[Extracted data entries]
-- ==== Sys2Proof/Config.lean ====
section
/-! DEFINITION. The fixed sizes, offsets and code points of the part, each with the rule that gives it. -/
namespace Sys2Proof.Config

/-- R1: the length of the Part Area in bytes, and the distance between two bases. -/
def partAreaSize : Nat := 0x200000
/-- R2: the number of slots of the Reading Store. -/
def storeSlots : Nat := 8192
/-- R10: places of the Insert Queue. -/
def queuePlaces : Nat := 64
/-- R16: the throttle mark is set when the entries reach this number. -/
def throttleSet : Nat := 48
/-- R16: the throttle mark is cleared at this number or below. -/
def throttleClear : Nat := 32
/-- R62: bursts the Judge Queue holds. -/
def judgePlaces : Nat := 16
/-- R46: bursts the Deferred List holds. -/
def deferredPlaces : Nat := 64
/-- R92: entries in IN_RING or LISTENING. -/
def inFlightLimit : Nat := 8
/-- R95: slots of the TX Ring. -/
def txSlots : Nat := 32
/-- R118: entries of the Tamper List. -/
def tamperPlaces : Nat := 128
/-- R144: entries of the Route Roster. -/
def rosterPlaces : Nat := 16
/-- R167: largest maximum record count of a batch. -/
def batchLimit : Nat := 512
/-- R143: free count at which STORE_LOW is raised. -/
def storeLow : Nat := 256
/-- R193: BCLK cycles without a REFCLK edge after which REFCLK is absent. -/
def refclkLimit : Nat := 4096
/-- R187: BCLK cycles of a WAKE pulse. -/
def wakeCycles : Nat := 32

/-- Chapter 12.5: the magic of a route image. -/
def magic : Word := 0xC4A5E140#32
/-- Chapter 12.4: the report words of a TX slot. -/
def ready : Word := 0x0000A001#32
def done : Word := 0x0000D001#32
def failed : Word := 0x0000F001#32
/-- R81, R44: no directory index; no place. -/
def noIndex : Half := 0xFFFF#16
def allOnes : Word := 0xFFFFFFFF#32

end Sys2Proof.Config
end

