-- ==== Sys2Proof/Machine/Judge.lean ====
section
/-! DEFINITION. The Capture Unit (chapter 4, section 3.3): position fix, arming, completion, judgement, votes, verdicts. -/
namespace Sys2Proof.Machine

/-- A capture slot with every mark clear (R59). -/
def CapSlot.clear : CapSlot := ⟨false, false, 0, none, false⟩

def State.capSlot (s : State) (k : Nat) : CapSlot := getD CapSlot.clear s.cap.slots k

/-- Changes the marks of capture slot `k`. -/
def modCap (k : Nat) (f : CapSlot → CapSlot) (s : State) : State :=
  { s with cap := { s.cap with slots := setD CapSlot.clear s.cap.slots k (f (s.capSlot k)) } }

/-- The shadow word under key `k` (R5). -/
def State.shadowWord (s : State) (k : Nat) : Word := getD 0 s.path.shadow k

/-! ### Position fix (R57, R58) -/

/-- R57: a commit on Position Slot word 3, after the shadow has taken it. -/
def commitPosition (s : State) : State :=
  let w3 := s.shadowWord (positionKey 3)
  let new : PosFix :=
    ⟨s.shadowWord (positionKey 0), s.shadowWord (positionKey 1), s.shadowWord (positionKey 2), bits w3 0 8, bits w3 16 16⟩
  let same :=
    match s.cap.fix with
    | some f => decide (f.seq = new.seq)
    | none => false
  { s with cap := { s.cap with fix := if same then s.cap.fix else some new } }

/-- R58: the fix of a burst armed at `stamp` with the fix `taken`. -/
def freshFix (taken : Option PosFix) (stamp : Word) (limit : Half) : Option BurstFix :=
  match taken with
  | none => none
  | some f =>
    if f.quality ≠ 0 ∧ reached stamp f.time = true ∧ (stamp - f.time).toNat ≤ limit.toNat then
      some ⟨f.lat, f.lon, stamp - f.time⟩
    else none

/-! ### Arming and completion (R60 to R62) -/

/-- R61: a burst of slot `k` whose verdict is still to be written. -/
def Burst.marks (k : Nat) (b : Burst) : Bool := decide (b.slot = k) && b.mark

/-- R61: the arming of slot `k` finds an overrun. -/
def overrunAt (s : State) (k : Nat) : Bool :=
  (s.capSlot k).unread || s.cap.judgeQ.any (Burst.marks k) || s.cap.deferred.any (Burst.marks k)

/-- R61: the slot mark of a burst of slot `k` is cleared. -/
def Burst.unmark (k : Nat) (b : Burst) : Burst := if b.slot = k then { b with mark := false } else b

/-- R82: the route's overruns are counted in LOADING, OPEN and CLOSING. -/
def countsRouteOverruns : RouteState → Bool
  | .noRoute => false
  | .loading => true
  | .opened => true
  | .closing => true

/-- R61: what an overrun found at the arming of slot `k` does. -/
def takeOverrun (k : Nat) (s : State) : State :=
  raise .overrun
    { s with
      cap :=
        { s.cap with
          overruns := satInc s.cap.overruns
          routeOverruns :=
            if countsRouteOverruns s.route.state then satInc s.cap.routeOverruns else s.cap.routeOverruns
          judgeQ := s.cap.judgeQ.map (Burst.unmark k)
          deferred := s.cap.deferred.map (Burst.unmark k) } }

/-- R60: a write to word 0 arms slot `k`. -/
def armSlot (k : Nat) (s : State) : State :=
  let found := overrunAt s k
  let t := if found then takeOverrun k s else s
  modCap k
    (fun c => { armed := true, unread := if found then false else c.unread, stamp := s.clk.ms, fix := s.cap.fix, overrun := found })
    t

/-- The verdict flags a burst carries from its arming (R59). -/
def burstFlags (overrun : Bool) : Word := if overrun then overrunFlag else 0

/-- R62: the interim verdict word of the burst that completes in slot `k`. -/
def pendingWord (s : State) (k : Nat) : Word := verdictWord vPending (burstFlags (s.capSlot k).overrun) Config.noIndex

/-- R62: the burst of slot `k` as its commit completes it. -/
def completedBurst (s : State) (k : Nat) : Burst :=
  let c := s.capSlot k
  { slot := k, mark := true, words := (List.range 8).map fun w => s.shadowWord (captureKey k w)
    word14 := s.shadowWord (captureKey k 14), stamp := c.stamp, fix := c.fix, overrun := c.overrun }

/-- R62: the burst of slot `k` joins the Judge Queue and the armed mark is cleared. -/
def completeSlot (k : Nat) (s : State) : State :=
  let t := modCap k (fun c => { c with armed := false }) s
  { t with cap := { t.cap with judgeQ := t.cap.judgeQ ++ [completedBurst s k] } }

/-! ### Fields of a burst (chapter 12.3) -/

def Burst.word (b : Burst) (n : Nat) : Word := b.words.getD n 0
def Burst.meter (b : Burst) : Word := b.word 0
def Burst.typeCode (b : Burst) : Byte := bits (b.word 1) 0 8
def Burst.meterFlags (b : Burst) : Byte := bits (b.word 1) 8 8
def Burst.counter (b : Burst) : Half := bits (b.word 1) 16 16
def Burst.reading (b : Burst) : Reading := ⟨(bits (b.word 3) 0 16 ++ b.word 2 : BitVec 48), bits (b.word 3) 16 8⟩
def Burst.kind (b : Burst) : Byte := bits (b.word 3) 24 8
def Burst.hops (b : Burst) : Byte := bits (b.word 4) 0 8
def Burst.path (b : Burst) : RelayPath := relayPath b.hops (b.word 5) (b.word 6)
def Burst.rssi (b : Burst) : Byte := bits b.word14 0 8

/-- R68: the check code agrees. -/
def Burst.crcGood (b : Burst) : Bool :=
  crc16 (wordBytes [b.word 0, b.word 1, b.word 2, b.word 3, b.word 4, b.word 5, b.word 6]) == bits (b.word 7) 0 16

/-- R69: the frame fields are in range. -/
def Burst.frameGood (b : Burst) : Bool :=
  (b.kind == 1#8 || b.kind == 2#8) &&
    (b.hops == 0#8 || (b.hops == 1#8 && b.word 5 != 0 && b.word 5 != b.meter) ||
      (b.hops == 2#8 && b.word 5 != 0 && b.word 6 != 0 && b.word 5 != b.meter && b.word 6 != b.meter &&
        b.word 5 != b.word 6))

/-- R70: signed dBm at the floor or above it. -/
def signalGood (rssi : Byte) (floor : Half) : Bool := decide (floor.toInt ≤ rssi.toInt)

/-! ### Verdicts (R81) -/

/-- R81: the final verdict of burst `b`, written when its slot mark is set. -/
def finalVerdict (b : Burst) (code : Byte) (flags : Word) (index : Half) (s : State) : State :=
  if b.mark then
    giveData .captureUnit (captureAddr s.path.areaSel b.slot 15) (verdictWord code flags index)
      (modCap b.slot (fun c => { c with unread := true }) s)
  else s

/-- A final verdict that is not accepted: burst flags and index 0xFFFF. -/
def refuseBurst (b : Burst) (code : Byte) (s : State) : State :=
  finalVerdict b code (burstFlags b.overrun) Config.noIndex s

/-! ### What every accepted burst does (R72, R73) -/

/-- R72: the better of two signals. -/
def betterRssi (old : Option Byte) (rssi : Byte) : Option Byte :=
  match old with
  | none => some rssi
  | some o => if o.toInt < rssi.toInt then some rssi else some o

/-- R73: the learned path after a burst over `p` at `rssi`. -/
def learnPath (old : Option Learned) (p : RelayPath) (rssi : Byte) : Option Learned :=
  if p.hops = 0 then some ⟨p, rssi⟩
  else
    match old with
    | none => some ⟨p, rssi⟩
    | some l =>
      if p.hops.toNat < l.path.hops.toNat ∨ (l.path.hops = p.hops ∧ l.rssi.toInt < rssi.toInt) then some ⟨p, rssi⟩
      else some l

/-- R72, steps 1 to 3. -/
def heardMeter (b : Burst) (m : Meter) : Meter :=
  { m with
    flags := m.flags ||| b.meterFlags
    best := betterRssi m.best b.rssi
    learned := learnPath m.learned b.path b.rssi }

/-! ### Confirmation (R74, R76 to R79) -/

/-- R75, R77: the candidates whose reading is `r`. -/
def votesFor (window : List Candidate) (r : Reading) : Nat := window.countP fun c => decide (c.reading = r)

/-- R77: the reading held by the most candidates; among equals, that of the latest. -/
def windowWinner (window : List Candidate) : Option Candidate :=
  window.foldl
    (fun best c =>
      match best with
      | none => some c
      | some o => if votesFor window o.reading ≤ votesFor window c.reading then some c else some o)
    none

> [WORK TASK]:
Your reply should contain only the number of lines in the entries above with the word "toInt".

> [RESPONSE TO THIS TASK]:
3